Renaming / transforming existing span attributes
For attributes with the right information but the wrong name, you can rename them with a transform processor, too:
processors:
transform:
trace_statements:
- context: span
statements:
- >-
set(attributes["gen_ai.tool.call.result"],
attributes["tool_response"]) where
attributes["tool_response"] != nil
- >-
delete_key(attributes, "tool_response") where
attributes["tool_response"] != nil
- >-
set(attributes["gen_ai.tool.call.arguments"],
attributes["tool_arguments"]) where
attributes["tool_arguments"] != nil
- >-
delete_key(attributes, "tool_arguments") where
attributes["tool_arguments"] != nil
- >-
set(attributes["gen_ai.agent.name"],
attributes["agent_name"]) where
attributes["agent_name"] != nil
- >-
delete_key(attributes, "agent_name") where
attributes["agent_name"] != nilIf the attribute is in the wrong physical format, like a single array instead of two, you might need to code up a specific OpenTelemetry processor.
Creating a Collector processor is more involved, so here’s a GIST to illustrate the technique.
Avoid using SpanProcessors
The issue with transforming telemetry using a SpanProcessor is that you'd have to install it for each program that runs with Pydantic AI, and if the API telemetry improves, you'll need to update it for each agent.
Don't be afraid to codify what you want in a spec file with requirements and tests, and let your coding agent help you write the code.
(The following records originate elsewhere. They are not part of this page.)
/-- What a command does to everything but the queue. -/
def exec (i : Instr) (s : State) : Host.Outcome State Fault Refusal :=
  match i with
  | .systemIdentify t mb m => Sys2Proof.Machine.execSystemIdentify t mb m s
  | .systemStatus t mb m => Sys2Proof.Machine.execSystemStatus t mb m s
  | .systemRestart t mb m => Sys2Proof.Machine.execSystemRestart t mb m s
  | .abort t mb m => Sys2Proof.Machine.execAbort t mb m s
  | .layoutPropose t mb m => Sys2Proof.Machine.execLayoutPropose t mb m s
  | .layoutCommit t mb m => Sys2Proof.Machine.execLayoutCommit t mb m s
  | .layoutStore t mb m => Sys2Proof.Machine.execLayoutStore t mb m s
  | .layoutStoredCommit t mb m => Sys2Proof.Machine.execLayoutStoredCommit t mb m s
  | .layoutRead t mb m => Sys2Proof.Machine.execLayoutRead t mb m s
  | .streamOpen t mb m => Sys2Proof.Machine.execStreamOpen t mb m s
  | .streamClose t mb m => Sys2Proof.Machine.execStreamClose t mb m s
  | .streamStatus t mb m => Sys2Proof.Machine.execStreamStatus t mb m s
  | .decodeStatus t mb m => Sys2Proof.Machine.execDecodeStatus t mb m s
  | .sourceSet t mb m => Sys2Proof.Machine.execSourceSet t mb m s
  | .sourceStatus t mb m => Sys2Proof.Machine.execSourceStatus t mb m s
  | .windowSet t mb m => Sys2Proof.Machine.execWindowSet t mb m s
  | .windowGet t mb m => Sys2Proof.Machine.execWindowGet t mb m s
  | .windowStatus t mb m => Sys2Proof.Machine.execWindowStatus t mb m s
  | .backgroundSet t mb m => Sys2Proof.Machine.execBackgroundSet t mb m s
  | .blendSet t mb m => Sys2Proof.Machine.execBlendSet t mb m s
  | .toneProfileSet t mb m => Sys2Proof.Machine.execToneProfileSet t mb m s
  | .toneProfileGet t mb m => Sys2Proof.Machine.execToneProfileGet t mb m s
  | .coefSet t mb m => Sys2Proof.Machine.execCoefSet t mb m s
  | .coefGet t mb m => Sys2Proof.Machine.execCoefGet t mb m s
  | .tileRecordsGet t mb m => Sys2Proof.Machine.execTileRecordsGet t mb m s
  | .glyphGet t mb m => Sys2Proof.Machine.execGlyphGet t mb m s
  | .safetyArm t mb m => Sys2Proof.Machine.execSafetyArm t mb m s
  | .safetyApply t mb m => Sys2Proof.Machine.execSafetyApply t mb m s
  | .safetyGet t mb m => Sys2Proof.Machine.execSafetyGet t mb m s
  | .lanternClear t mb m => Sys2Proof.Machine.execLanternClear t mb m s
  | .lanternStatus t mb m => Sys2Proof.Machine.execLanternStatus t mb m s
  | .alertAck t mb m => Sys2Proof.Machine.execAlertAck t mb m s
  | .headTimingSet t mb m => Sys2Proof.Machine.execHeadTimingSet t mb m s
  | .headTimingGet t mb m => Sys2Proof.Machine.execHeadTimingGet t mb m s
  | .headStatus t mb m => Sys2Proof.Machine.execHeadStatus t mb m s
  | .headEdidGet t mb m => Sys2Proof.Machine.execHeadEdidGet t mb m s
  | .encodeOpen t mb m => Sys2Proof.Machine.execEncodeOpen t mb m s
  | .encodeSet t mb m => Sys2Proof.Machine.execEncodeSet t mb m s
  | .encodeClose t mb m => Sys2Proof.Machine.execEncodeClose t mb m s
  | .encodeStatus t mb m => Sys2Proof.Machine.execEncodeStatus t mb m s
  | .timeBaseSet t mb m => Sys2Proof.Machine.execTimeBaseSet t mb m s
  | .timeSelectSet t mb m => Sys2Proof.Machine.execTimeSelectSet t mb m s
  | .timeAccept t mb m => Sys2Proof.Machine.execTimeAccept t mb m s
  | .timeConfigGet t mb m => Sys2Proof.Machine.execTimeConfigGet t mb m s
  | .timeStatus t mb m => Sys2Proof.Machine.execTimeStatus t mb m s
  | .portAddressSet t mb m => Sys2Proof.Machine.execPortAddressSet t mb m s
  | .portAddressGet t mb m => Sys2Proof.Machine.execPortAddressGet t mb m s
  | .laneSet t mb m => Sys2Proof.Machine.execLaneSet t mb m s
  | .laneRead t mb m => Sys2Proof.Machine.execLaneRead t mb m s
  | .laneModuleRead t mb m => Sys2Proof.Machine.execLaneModuleRead t mb m s
  | .mgmtSet t mb m => Sys2Proof.Machine.execMgmtSet t mb m s
  | .touchKeySet t mb m => Sys2Proof.Machine.execTouchKeySet t mb m s
  | .touchModeSet t mb m => Sys2Proof.Machine.execTouchModeSet t mb m s
  | .localActionSet t mb m => Sys2Proof.Machine.execLocalActionSet t mb m s
  | .touchRebaseline t mb m => Sys2Proof.Machine.execTouchRebaseline t mb m s
  | .touchRead t mb m => Sys2Proof.Machine.execTouchRead t mb m s
  | .sessionOpen t mb m => Sys2Proof.Machine.execSessionOpen t mb m s
  | .sessionClose t mb m => Sys2Proof.Machine.execSessionClose t mb m s
  | .sessionList t mb m => Sys2Proof.Machine.execSessionList t mb m s
  | .sessionIdleSet t mb m => Sys2Proof.Machine.execSessionIdleSet t mb m s
  | .credentialSet t mb m => Sys2Proof.Machine.execCredentialSet t mb m s
  | .trustAnchorSet t mb m => Sys2Proof.Machine.execTrustAnchorSet t mb m s
  | .deviceCertGet t mb m => Sys2Proof.Machine.execDeviceCertGet t mb m s
  | .doorRulesSet t mb m => Sys2Proof.Machine.execDoorRulesSet t mb m s
  | .doorRulesGet t mb m => Sys2Proof.Machine.execDoorRulesGet t mb m s
  | .debugUnlock t mb m => Sys2Proof.Machine.execDebugUnlock t mb m s
  | .debugLock t mb m => Sys2Proof.Machine.execDebugLock t mb m s
  | .updatePlan t mb m => Sys2Proof.Machine.execUpdatePlan t mb m s
  | .updateRun t mb m => Sys2Proof.Machine.execUpdateRun t mb m s
  | .updateConfirm t mb m => Sys2Proof.Machine.execUpdateConfirm t mb m s
  | .updateFallback t mb m => Sys2Proof.Machine.execUpdateFallback t mb m s
  | .updateStatus t mb m => Sys2Proof.Machine.execUpdateStatus t mb m s
  | .recorderRead t mb m => Sys2Proof.Machine.execRecorderRead t mb m s
  | .recorderClear t mb m => Sys2Proof.Machine.execRecorderClear t mb m s
  | .recorderSubscribe t mb m => Sys2Proof.Machine.execRecorderSubscribe t mb m s
  | .recorderFlush t mb m => Sys2Proof.Machine.execRecorderFlush t mb m s
  | .domainSet t mb m => Sys2Proof.Machine.execDomainSet t mb m s
  | .powerCapSet t mb m => Sys2Proof.Machine.execPowerCapSet t mb m s
  | .domainStatus t mb m => Sys2Proof.Machine.execDomainStatus t mb m s
  | .healthRead t mb m => Sys2Proof.Machine.execHealthRead t mb m s
  | .scanSubmit t mb m => Sys2Proof.Machine.execScanSubmit t mb m s
  | .scanResult t mb m => Sys2Proof.Machine.execScanResult t mb m s
  | .lanePrbsSet t mb m => Sys2Proof.Machine.execLanePrbsSet t mb m s
  | .lanePrbsRead t mb m => Sys2Proof.Machine.execLanePrbsRead t mb m s
  | .dramHashSet t mb m => Sys2Proof.Machine.execDramHashSet t mb m s
  | .registerWrite t off val aux => Sys2Proof.Machine.execRegisterWrite t off val aux s
  | .mbxReset t mb => Sys2Proof.Machine.execMbxReset t mb s
  | .devTimeLoRead t => Sys2Proof.Machine.execDevTimeLoRead t s
  | .evrDropsRead t hits => Sys2Proof.Machine.execEvrDropsRead t hits s
  | .evrEnable t val => Sys2Proof.Machine.execEvrEnable t val s
  | .evrConsumerWrite t val => Sys2Proof.Machine.execEvrConsumerWrite t val s
  | .evrHoldoffExpiry t => Sys2Proof.Machine.execEvrHoldoffExpiry t s
  | .mgmtTcpConnect t address => Sys2Proof.Machine.execMgmtTcpConnect t address s
  | .tlsHandshake t mb chain client => Sys2Proof.Machine.execTlsHandshake t mb chain client s
  | .mgmtHandshakeTimeout t mb => Sys2Proof.Machine.execMgmtHandshakeTimeout t mb s
  | .mgmtConnectionLoss t mb => Sys2Proof.Machine.execMgmtConnectionLoss t mb s
  | .sessionIdleExpiry t mb => Sys2Proof.Machine.execSessionIdleExpiry t mb s
  | .heldCommandStart t mb => Sys2Proof.Machine.execHeldCommandStart t mb s
  | .holdTimeout t mb => Sys2Proof.Machine.execHoldTimeout t mb s
  | .safetyArmExpiry t => Sys2Proof.Machine.execSafetyArmExpiry t s
  | .debugUnlockExpiry t => Sys2Proof.Machine.execDebugUnlockExpiry t s
  | .authBackoffEnd t who => Sys2Proof.Machine.execAuthBackoffEnd t who s
  | .entropyTestFail t => Sys2Proof.Machine.execEntropyTestFail t s
  | .entropyRetest t pass => Sys2Proof.Machine.execEntropyRetest t pass s
  | .jtagInstruction t ins => Sys2Proof.Machine.execJtagInstruction t ins s
  | .debugMemoryAccess t acc => Sys2Proof.Machine.execDebugMemoryAccess t acc s
  | .epochRetire t => Sys2Proof.Machine.execEpochRetire t s
  | .devAliveTick t => Sys2Proof.Machine.execDevAliveTick t s
  | .reconcile t => Sys2Proof.Machine.execReconcile t s
  | .latchInstant t latch => Sys2Proof.Machine.execLatchInstant t latch s
  | .frameStart t head => Sys2Proof.Machine.execFrameStart t head s
  | .frameEnd t head => Sys2Proof.Machine.execFrameEnd t head s
  | .lineDeadline t head line late => Sys2Proof.Machine.execLineDeadline t head line late s
  | .headPanic t head line => Sys2Proof.Machine.execHeadPanic t head line s
  | .syncInEdge t inp edge => Sys2Proof.Machine.execSyncInEdge t inp edge s
  | .syncPulseMissed t sg => Sys2Proof.Machine.execSyncPulseMissed t sg s
  | .syncTrimRelease t sg => Sys2Proof.Machine.execSyncTrimRelease t sg s
  | .hpdChange t head level sink => Sys2Proof.Machine.execHpdChange t head level sink s
  | .irqHpd t head lost => Sys2Proof.Machine.execIrqHpd t head lost s
  | .linkTrainingDone t head works => Sys2Proof.Machine.execLinkTrainingDone t head works s
  | .linkRetryTimer t head => Sys2Proof.Machine.execLinkRetryTimer t head s
  | .lanternCompareDone t head frame seen reports => Sys2Proof.Machine.execLanternCompareDone t head frame seen reports s
  | .lanternLate t head frame => Sys2Proof.Machine.execLanternLate t head frame s
  | .lanternRetry t window => Sys2Proof.Machine.execLanternRetry t window s
  | .lanternSelftest t pass => Sys2Proof.Machine.execLanternSelftest t pass s
  | .lanternDiagnosis t window failed => Sys2Proof.Machine.execLanternDiagnosis t window failed s
  | .frameReceived t frame => Sys2Proof.Machine.execFrameReceived t frame s
  | .prpHoldExpiry t pair => Sys2Proof.Machine.execPrpHoldExpiry t pair s
  | .prpEntryForget t pair mac => Sys2Proof.Machine.execPrpEntryForget t pair mac s
  | .jumpHoldExpiry t context => Sys2Proof.Machine.execJumpHoldExpiry t context s
  | .accessUnitDeadline t context => Sys2Proof.Machine.execAccessUnitDeadline t context s
  | .st2110PictureDeadline t context => Sys2Proof.Machine.execSt2110PictureDeadline t context s
  | .igmpQuery t query => Sys2Proof.Machine.execIgmpQuery t query s
  | .igmpReportRepeat t context => Sys2Proof.Machine.execIgmpReportRepeat t context s
  | .patternPicture t source => Sys2Proof.Machine.execPatternPicture t source s
  | .stillVerifyPeriod t source => Sys2Proof.Machine.execStillVerifyPeriod t source s
  | .stillVerifyDone t crc => Sys2Proof.Machine.execStillVerifyDone t crc s
  | .scanJobDone t refused => Sys2Proof.Machine.execScanJobDone t refused s
  | .configAudit t corrupt copyOk => Sys2Proof.Machine.execConfigAudit t corrupt copyOk s
  | .decodeStart t engine context => Sys2Proof.Machine.execDecodeStart t engine context s
  | .decodeEnd t engine result => Sys2Proof.Machine.execDecodeEnd t engine result s
  | .workBudgetExpiry t engine result => Sys2Proof.Machine.execWorkBudgetExpiry t engine result s
  | .tagWriteAck t source => Sys2Proof.Machine.execTagWriteAck t source s
  | .noEntryTimer t context => Sys2Proof.Machine.execNoEntryTimer t context s
  | .contextDrainEnd t context => Sys2Proof.Machine.execContextDrainEnd t context s
  | .encodePictureDone t channel coded => Sys2Proof.Machine.execEncodePictureDone t channel coded s
  | .encodeDrainEnd t channel => Sys2Proof.Machine.execEncodeDrainEnd t channel s
  | .qpRaiseDecay t => Sys2Proof.Machine.execQpRaiseDecay t s
  | .ptpMessage t port msg => Sys2Proof.Machine.execPtpMessage t port msg s
  | .ptpRequestInterval t base => Sys2Proof.Machine.execPtpRequestInterval t base s
  | .timeBaseLossTimeout t base => Sys2Proof.Machine.execTimeBaseLossTimeout t base s
  | .timeSelectEval t => Sys2Proof.Machine.execTimeSelectEval t s
  | .dramGrant t channel g => Sys2Proof.Machine.execDramGrant t channel g s
  | .slotTableWrap t channel => Sys2Proof.Machine.execSlotTableWrap t channel s
  | .dramRefresh t channel bank busy => Sys2Proof.Machine.execDramRefresh t channel bank busy s
  | .dramRetrain t channel temp ok => Sys2Proof.Machine.execDramRetrain t channel temp ok s
  | .dramScrub t found => Sys2Proof.Machine.execDramScrub t found s
  | .laneSignalChange t lane cond => Sys2Proof.Machine.execLaneSignalChange t lane cond s
  | .laneStateTimer t lane => Sys2Proof.Machine.execLaneStateTimer t lane s
  | .laneFlapQuiet t lane => Sys2Proof.Machine.execLaneFlapQuiet t lane s
  | .laneAdaptLimit t lane held => Sys2Proof.Machine.execLaneAdaptLimit t lane held s
  | .laneEyeCheck t lane height width => Sys2Proof.Machine.execLaneEyeCheck t lane height width s
  | .lpiIdleTimer t lane => Sys2Proof.Machine.execLpiIdleTimer t lane s
  | .modabsChange t lane high => Sys2Proof.Machine.execModabsChange t lane high s
  | .moduleReadDelay t lane bytes => Sys2Proof.Machine.execModuleReadDelay t lane bytes s
  | .txfltChange t lane level => Sys2Proof.Machine.execTxfltChange t lane level s
  | .txdisCycle t lane => Sys2Proof.Machine.execTxdisCycle t lane s
  | .moduleOvercurrent t lane => Sys2Proof.Machine.execModuleOvercurrent t lane s
  | .touchScanFrame t cm => Sys2Proof.Machine.execTouchScanFrame t cm s
  | .keyMaxOnExpiry t electrode => Sys2Proof.Machine.execKeyMaxOnExpiry t electrode s
  | .keyUnmaskTimer t electrode => Sys2Proof.Machine.execKeyUnmaskTimer t electrode s
  | .negativeDeltaTimer t electrode => Sys2Proof.Machine.execNegativeDeltaTimer t electrode s
  | .electrodeFaultTimer t electrode => Sys2Proof.Machine.execElectrodeFaultTimer t electrode s
  | .localActionStart t => Sys2Proof.Machine.execLocalActionStart t s
  | .feedVoltageChange t a b elapsed => Sys2Proof.Machine.execFeedVoltageChange t a b elapsed s
  | .feedQualifyTimer t => Sys2Proof.Machine.execFeedQualifyTimer t s
  | .switchingCycleEnd t copied => Sys2Proof.Machine.execSwitchingCycleEnd t copied s
  | .frontEndFault t cause => Sys2Proof.Machine.execFrontEndFault t cause s
  | .kaChange t mv => Sys2Proof.Machine.execKaChange t mv s
  | .domainOffComplete t domain => Sys2Proof.Machine.execDomainOffComplete t domain s
  | .domainOnComplete t domain repairs bad ok => Sys2Proof.Machine.execDomainOnComplete t domain repairs bad ok s
  | .domainFault t domain cause => Sys2Proof.Machine.execDomainFault t domain cause s
  | .sysReset t held => Sys2Proof.Machine.execSysReset t held s
  | .pciePerst t asserted => Sys2Proof.Machine.execPciePerst t asserted s
  | .startUp t obs => Sys2Proof.Machine.execStartUp t obs s
  | .startStepTimeout t stage => Sys2Proof.Machine.execStartStepTimeout t stage s
  | .restartDelay t => Sys2Proof.Machine.execRestartDelay t s
  | .paceSample t monitors => Sys2Proof.Machine.execPaceSample t monitors s
  | .powerOverCap t mw => Sys2Proof.Machine.execPowerOverCap t mw s
  | .decoderSelfTest t engine pass => Sys2Proof.Machine.execDecoderSelfTest t engine pass s
  | .scalerSelfTest t scaler pass => Sys2Proof.Machine.execScalerSelfTest t scaler pass s
  | .spireLockstep t pair cause => Sys2Proof.Machine.execSpireLockstep t pair cause s
  | .houseEngineReload t engine => Sys2Proof.Machine.execHouseEngineReload t engine s
  | .shedEvaluation t => Sys2Proof.Machine.execShedEvaluation t s
  | .shedUnwind t => Sys2Proof.Machine.execShedUnwind t s
  | .updateStageDone t container written => Sys2Proof.Machine.execUpdateStageDone t container written s
  | .spireASwitch t => Sys2Proof.Machine.execSpireASwitch t s
  | .compActivation t => Sys2Proof.Machine.execCompActivation t s
  | .imageRunning t ok => Sys2Proof.Machine.execImageRunning t ok s
  | .activationTimeout t => Sys2Proof.Machine.execActivationTimeout t s
  | .confirmDeadline t => Sys2Proof.Machine.execConfirmDeadline t s
  | .selfTestSettled t => Sys2Proof.Machine.execSelfTestSettled t s
  | .flushTimer t => Sys2Proof.Machine.execFlushTimer t s
  | .recorderFlushDone t => Sys2Proof.Machine.execRecorderFlushDone t s
  | .rateLimitClose t ty subject => Sys2Proof.Machine.execRateLimitClose t ty subject s
  | .synthesiserLockChange t head locked => Sys2Proof.Machine.execSynthesiserLockChange t head locked s
  | .spireRecoveryDone t pair => Sys2Proof.Machine.execSpireRecoveryDone t pair s
  | .ptpMasterLoss t base port => Sys2Proof.Machine.execPtpMasterLoss t base port s
  | .sramScrub t unit => Sys2Proof.Machine.execSramScrub t unit s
Just remember to test, commit and / or rollback and adjust / resend the spec atomically!
Be aware of personally identifiable information (PII)
Take care to follow laws and guidelines about exposing personally identifiable information in your telemetry. If you need to redact or omit telemetry for prompts, or agent / chat inputs and outputs, you can use various approaches in the Handling Sensitive Data section of the OpenTelemetry documentation.
Wrap-up
I hope you enjoy adding Gen AI telemetry to your Honeycomb traces as much as I do. Make sure to read up on the semantic conventions for generative AI systems specification, and check your LLM and agent provider's adherence to the specification. Claude Code, Codex, and others can do a good job in getting many of them to send the appropriate telemetry, so give it a try!